### EXERCISE GOAL:
Some lines in the listing hold the word "hall". Return each of them.

##############################

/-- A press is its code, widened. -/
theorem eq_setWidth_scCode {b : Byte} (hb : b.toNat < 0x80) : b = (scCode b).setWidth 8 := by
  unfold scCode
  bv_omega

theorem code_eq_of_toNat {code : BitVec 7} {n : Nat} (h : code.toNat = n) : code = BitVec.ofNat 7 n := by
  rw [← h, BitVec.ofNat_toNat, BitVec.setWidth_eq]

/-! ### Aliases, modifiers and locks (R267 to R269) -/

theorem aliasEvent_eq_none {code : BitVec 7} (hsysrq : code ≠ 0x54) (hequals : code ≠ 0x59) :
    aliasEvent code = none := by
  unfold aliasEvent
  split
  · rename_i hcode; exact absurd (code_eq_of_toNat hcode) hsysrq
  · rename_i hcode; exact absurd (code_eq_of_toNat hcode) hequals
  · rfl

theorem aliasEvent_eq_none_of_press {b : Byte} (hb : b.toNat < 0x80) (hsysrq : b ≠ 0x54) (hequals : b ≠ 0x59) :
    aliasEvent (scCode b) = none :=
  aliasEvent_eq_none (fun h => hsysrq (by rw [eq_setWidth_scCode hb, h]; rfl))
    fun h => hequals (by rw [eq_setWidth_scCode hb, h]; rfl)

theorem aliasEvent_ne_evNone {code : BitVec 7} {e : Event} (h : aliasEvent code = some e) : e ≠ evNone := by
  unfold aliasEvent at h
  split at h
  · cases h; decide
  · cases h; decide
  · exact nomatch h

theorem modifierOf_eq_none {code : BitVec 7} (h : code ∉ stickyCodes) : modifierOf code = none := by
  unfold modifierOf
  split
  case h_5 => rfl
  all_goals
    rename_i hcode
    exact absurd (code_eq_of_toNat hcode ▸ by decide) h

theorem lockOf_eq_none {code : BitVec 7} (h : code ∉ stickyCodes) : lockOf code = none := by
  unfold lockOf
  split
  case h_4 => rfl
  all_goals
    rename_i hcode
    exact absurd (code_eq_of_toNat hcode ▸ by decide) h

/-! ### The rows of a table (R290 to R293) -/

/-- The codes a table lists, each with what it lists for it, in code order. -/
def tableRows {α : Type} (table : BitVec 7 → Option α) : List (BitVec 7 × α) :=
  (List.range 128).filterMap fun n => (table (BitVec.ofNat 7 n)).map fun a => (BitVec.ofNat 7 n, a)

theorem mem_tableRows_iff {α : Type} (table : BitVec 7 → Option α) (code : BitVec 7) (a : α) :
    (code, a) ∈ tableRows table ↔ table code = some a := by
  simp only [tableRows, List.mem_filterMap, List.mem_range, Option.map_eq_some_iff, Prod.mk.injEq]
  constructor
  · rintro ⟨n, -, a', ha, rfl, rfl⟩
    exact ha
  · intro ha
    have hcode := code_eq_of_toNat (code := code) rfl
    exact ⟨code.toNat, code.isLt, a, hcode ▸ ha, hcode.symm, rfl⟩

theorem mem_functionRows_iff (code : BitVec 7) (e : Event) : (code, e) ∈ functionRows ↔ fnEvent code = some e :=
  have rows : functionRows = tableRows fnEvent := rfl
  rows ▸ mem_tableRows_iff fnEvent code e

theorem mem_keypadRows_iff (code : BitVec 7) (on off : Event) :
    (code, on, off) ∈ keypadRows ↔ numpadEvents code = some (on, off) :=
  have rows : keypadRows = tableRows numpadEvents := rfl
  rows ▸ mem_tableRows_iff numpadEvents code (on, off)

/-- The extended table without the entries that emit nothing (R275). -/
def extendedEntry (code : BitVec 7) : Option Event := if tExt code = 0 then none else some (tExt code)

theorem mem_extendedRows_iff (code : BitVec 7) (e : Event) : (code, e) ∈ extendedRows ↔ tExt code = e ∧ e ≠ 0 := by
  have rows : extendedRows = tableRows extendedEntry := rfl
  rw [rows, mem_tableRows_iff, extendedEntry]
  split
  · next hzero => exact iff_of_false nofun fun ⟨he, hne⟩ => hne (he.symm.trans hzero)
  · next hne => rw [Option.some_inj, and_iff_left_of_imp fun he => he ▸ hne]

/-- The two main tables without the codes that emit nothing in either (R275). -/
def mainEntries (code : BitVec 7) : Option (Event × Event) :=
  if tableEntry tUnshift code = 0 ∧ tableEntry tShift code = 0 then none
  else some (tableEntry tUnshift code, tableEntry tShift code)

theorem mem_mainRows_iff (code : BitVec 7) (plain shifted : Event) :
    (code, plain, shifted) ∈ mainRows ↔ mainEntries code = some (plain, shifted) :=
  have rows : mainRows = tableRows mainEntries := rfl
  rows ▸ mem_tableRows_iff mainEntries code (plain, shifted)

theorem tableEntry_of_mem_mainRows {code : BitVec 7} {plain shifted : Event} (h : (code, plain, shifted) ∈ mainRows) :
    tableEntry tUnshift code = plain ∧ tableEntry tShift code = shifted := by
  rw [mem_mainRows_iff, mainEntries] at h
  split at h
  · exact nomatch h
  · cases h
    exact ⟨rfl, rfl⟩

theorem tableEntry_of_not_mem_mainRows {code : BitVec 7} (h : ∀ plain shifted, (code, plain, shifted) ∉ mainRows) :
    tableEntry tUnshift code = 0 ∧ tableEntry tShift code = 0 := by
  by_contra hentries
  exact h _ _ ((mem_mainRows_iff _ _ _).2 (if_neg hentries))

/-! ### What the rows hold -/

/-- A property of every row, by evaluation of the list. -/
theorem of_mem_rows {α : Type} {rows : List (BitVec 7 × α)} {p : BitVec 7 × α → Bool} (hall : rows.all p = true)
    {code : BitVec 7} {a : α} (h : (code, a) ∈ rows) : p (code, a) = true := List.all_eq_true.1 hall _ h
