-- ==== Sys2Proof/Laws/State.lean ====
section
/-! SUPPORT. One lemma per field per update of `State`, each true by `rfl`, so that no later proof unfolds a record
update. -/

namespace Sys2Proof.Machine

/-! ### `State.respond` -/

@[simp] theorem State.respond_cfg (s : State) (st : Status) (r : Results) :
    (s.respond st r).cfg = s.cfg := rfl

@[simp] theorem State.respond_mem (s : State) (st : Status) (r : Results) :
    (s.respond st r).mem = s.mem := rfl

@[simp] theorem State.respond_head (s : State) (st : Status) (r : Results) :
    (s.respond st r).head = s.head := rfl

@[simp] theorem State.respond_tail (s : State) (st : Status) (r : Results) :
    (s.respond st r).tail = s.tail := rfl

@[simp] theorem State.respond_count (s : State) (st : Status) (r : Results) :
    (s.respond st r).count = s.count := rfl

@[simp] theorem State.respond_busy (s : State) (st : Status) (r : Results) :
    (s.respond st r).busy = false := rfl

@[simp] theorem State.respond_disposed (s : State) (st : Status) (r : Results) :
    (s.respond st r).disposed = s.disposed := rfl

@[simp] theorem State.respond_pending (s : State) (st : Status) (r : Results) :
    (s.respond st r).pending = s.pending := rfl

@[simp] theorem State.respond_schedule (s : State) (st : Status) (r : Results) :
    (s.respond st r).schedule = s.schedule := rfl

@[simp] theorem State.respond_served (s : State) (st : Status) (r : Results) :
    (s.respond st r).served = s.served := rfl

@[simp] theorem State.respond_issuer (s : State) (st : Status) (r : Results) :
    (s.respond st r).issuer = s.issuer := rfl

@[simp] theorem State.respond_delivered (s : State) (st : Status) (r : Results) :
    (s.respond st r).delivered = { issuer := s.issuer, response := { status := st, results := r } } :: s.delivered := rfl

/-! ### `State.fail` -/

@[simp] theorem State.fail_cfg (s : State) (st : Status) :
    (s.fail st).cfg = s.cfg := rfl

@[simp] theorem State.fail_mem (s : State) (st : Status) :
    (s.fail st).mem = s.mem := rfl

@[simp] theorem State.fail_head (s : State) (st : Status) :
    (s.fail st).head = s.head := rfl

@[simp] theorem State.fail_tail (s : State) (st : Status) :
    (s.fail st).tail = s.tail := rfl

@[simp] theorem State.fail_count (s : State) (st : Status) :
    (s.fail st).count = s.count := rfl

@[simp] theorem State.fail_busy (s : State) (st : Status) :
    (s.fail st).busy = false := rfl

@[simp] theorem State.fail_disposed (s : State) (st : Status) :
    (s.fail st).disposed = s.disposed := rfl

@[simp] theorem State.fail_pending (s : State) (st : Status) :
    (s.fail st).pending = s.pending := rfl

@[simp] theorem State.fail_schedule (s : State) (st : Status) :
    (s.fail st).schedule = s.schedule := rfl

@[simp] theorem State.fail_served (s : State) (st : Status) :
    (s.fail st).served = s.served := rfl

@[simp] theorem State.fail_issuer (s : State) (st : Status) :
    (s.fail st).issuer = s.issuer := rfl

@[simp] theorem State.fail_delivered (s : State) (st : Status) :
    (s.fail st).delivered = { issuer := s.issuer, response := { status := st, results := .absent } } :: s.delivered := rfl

##############################

### RESPONSE AREA:
theorem of_mem_rows {α : Type} {rows : List (BitVec 7 × α)} {p : BitVec 7 × α → Bool} (hall : rows.all p = true)
    {code : BitVec 7} {a : α} (h : (code, a) ∈ rows) : p (code, a) = true := List.all_eq_true.1 hall _ h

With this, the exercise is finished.